**TASK DESCRIPTION**
Among the entries below, extract exactly the lines that run from the one with "cases h : s.seq.phase" through the one with "rw [coreStep_passend s h]", both ends included.

*** GIVEN RECORDS Section Begins ***

/-- A property of states that every named core step has, every core step has. -/
theorem coreStep_induct (P : State → State → Prop) (s : State) (idle : P s s) (long : P s (stepKeyselLong s))
    (short : P s (stepKeyselShort s)) (init : P s (stepInit s)) (load : P s (stepLoad s)) (round : P s (stepRound s))
    (add : P s (stepAdd s))
    (plain : P s (stepPassendPlain s)) (keyhash : P s (stepPassendKeyhash s)) (inner : P s (stepPassendInner s))
    (outer : P s (stepPassendOuter s)) (trunc : P s (stepTrunc s)) (reduce : P s (stepReduce s))
    (render : P s (stepRender s)) (finish : P s (stepFinish s)) : P s (coreStep s) := by
  cases h : s.seq.phase
  case idle => rw [coreStep_idle s h]; exact idle
  case keysel =>
    rw [coreStep_keysel s h, stepKeysel]
    split
    · exact long
    · exact short
  case init => rw [coreStep_init s h]; exact init
  case load => rw [coreStep_load s h]; exact load
  case round => rw [coreStep_round s h]; exact round
  case add => rw [coreStep_add s h]; exact add
  case passend =>
    rw [coreStep_passend s h]
    cases hp : s.seq.pass <;> simp only [stepPassend, hp]
    · exact plain
    · exact keyhash
    · exact inner
    · exact outer
  case trunc => rw [coreStep_trunc s h]; exact trunc
  case reduce => rw [coreStep_reduce s h]; exact reduce
  case render => rw [coreStep_render s h]; exact render
  case finish => rw [coreStep_finish s h]; exact finish

/-- What no core step writes: CMD, the operands and the buffers (R112), and the model's record of inputs and output. -/
@[simp] theorem coreStep_frame (s : State) :
    (coreStep s).cmd = s.cmd ∧ (coreStep s).keyLen = s.keyLen ∧ (coreStep s).msgLen = s.msgLen ∧
    (coreStep s).ctrHi = s.ctrHi ∧ (coreStep s).ctrLo = s.ctrLo ∧ (coreStep s).stepHi = s.stepHi ∧
    (coreStep s).stepLo = s.stepLo ∧ (coreStep s).mem = s.mem ∧ (coreStep s).tOk = s.tOk ∧ (coreStep s).tSec = s.tSec ∧
    (coreStep s).rdata = s.rdata ∧ (coreStep s).pending = s.pending := by
  apply coreStep_induct (fun s t => t.cmd = s.cmd ∧ t.keyLen = s.keyLen ∧ t.msgLen = s.msgLen ∧
    t.ctrHi = s.ctrHi ∧ t.ctrLo = s.ctrLo ∧ t.stepHi = s.stepHi ∧ t.stepLo = s.stepLo ∧ t.mem = s.mem ∧
    t.tOk = s.tOk ∧ t.tSec = s.tSec ∧ t.rdata = s.rdata ∧ t.pending = s.pending) s
  all_goals simp

@[simp] theorem coreStep_operands (s : State) :
    (coreStep s).op = s.op ∧ (coreStep s).dig = s.dig ∧ (coreStep s).isOtp = s.isOtp ∧
    (coreStep s).key = s.key ∧ (coreStep s).msg = s.msg ∧ (coreStep s).ctr = s.ctr ∧
    (coreStep s).step64 = s.step64 := by
  simp only [State.op, State.dig, State.isOtp, State.key, State.msg, State.ctr, State.step64, coreStep_frame, and_self]

@[simp] theorem coreStep_msel (s : State) : (coreStep s).msel = s.msel :=
  State.msel_congr (by simp only [coreStep_frame]) (by simp only [coreStep_operands]) (by simp only [coreStep_operands])

/-! ### Runs of core steps -/

theorem step_nil (s : State) (h : s.pending = []) : step s = .next (coreStep s) := by simp only [step, h]

theorem run_succ_of_next (M : Host.Core) (n : Nat) (s t : M.State) (h : M.step s = .next t) :
    M.run (n + 1) s = M.run n t := by simp only [Host.Core.run, h]

theorem run_succ_inv (M : Host.Core) (n : Nat) (s u : M.State) (h : M.run (n + 1) s = .next u) :
    ∃ t, M.step s = .next t ∧ M.run n t = .next u := by
  rcases hs : M.step s with t | r | r <;> simp only [Host.Core.run, hs] at h
  · exact ⟨t, rfl, h⟩
  all_goals cases h

theorem runsTo_zero (s : State) : RunsTo 0 s s := rfl

theorem runsTo_succ (n : Nat) (s t u : State) (h : step s = .next t) (hr : RunsTo n t u) : RunsTo (n + 1) s u := by
  exact (run_succ_of_next Sys2Proof.core n s t h).trans hr

/-- What a run of n + 1 steps is. -/
theorem runsTo_succ_iff (n : Nat) (s u : State) : RunsTo (n + 1) s u ↔ ∃ t, step s = .next t ∧ RunsTo n t u := by
  constructor
  · intro h; exact run_succ_inv Sys2Proof.core n s u h
  · rintro ⟨t, h, hr⟩
    exact runsTo_succ n s t u h hr

theorem runsTo_add (m n : Nat) (s t u : State) (h : RunsTo m s t) (hr : RunsTo n t u) : RunsTo (m + n) s u := by
  induction m generalizing s with
  | zero =>
    have : s = t := Host.Outcome.next.inj h
    simpa [this] using hr
  | succ m ih =>
    obtain ⟨s', hs, h'⟩ := (runsTo_succ_iff m s t).mp h
    rw [Nat.add_right_comm]
    exact runsTo_succ _ s s' u hs (ih s' h')

/-- With nothing pending the machine takes core steps (R250). -/
theorem runsTo_coreSteps (n : Nat) (s : State) (h : s.pending = []) : RunsTo n s (coreStep^[n] s) := by
  induction n generalizing s with
  | zero => rfl
  | succ n ih =>
    rw [Function.iterate_succ_apply]
    exact runsTo_succ n s _ _ (step_nil s h) (ih _ (by simp [h]))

*** GIVEN RECORDS Section Ends ***

**ANSWER SPACE**
  cases h : s.seq.phase
  case idle => rw [coreStep_idle s h]; exact idle
  case keysel =>
    rw [coreStep_keysel s h, stepKeysel]
    split
    · exact long
    · exact short
  case init => rw [coreStep_init s h]; exact init
  case load => rw [coreStep_load s h]; exact load
  case round => rw [coreStep_round s h]; exact round
  case add => rw [coreStep_add s h]; exact add
  case passend =>
    rw [coreStep_passend s h]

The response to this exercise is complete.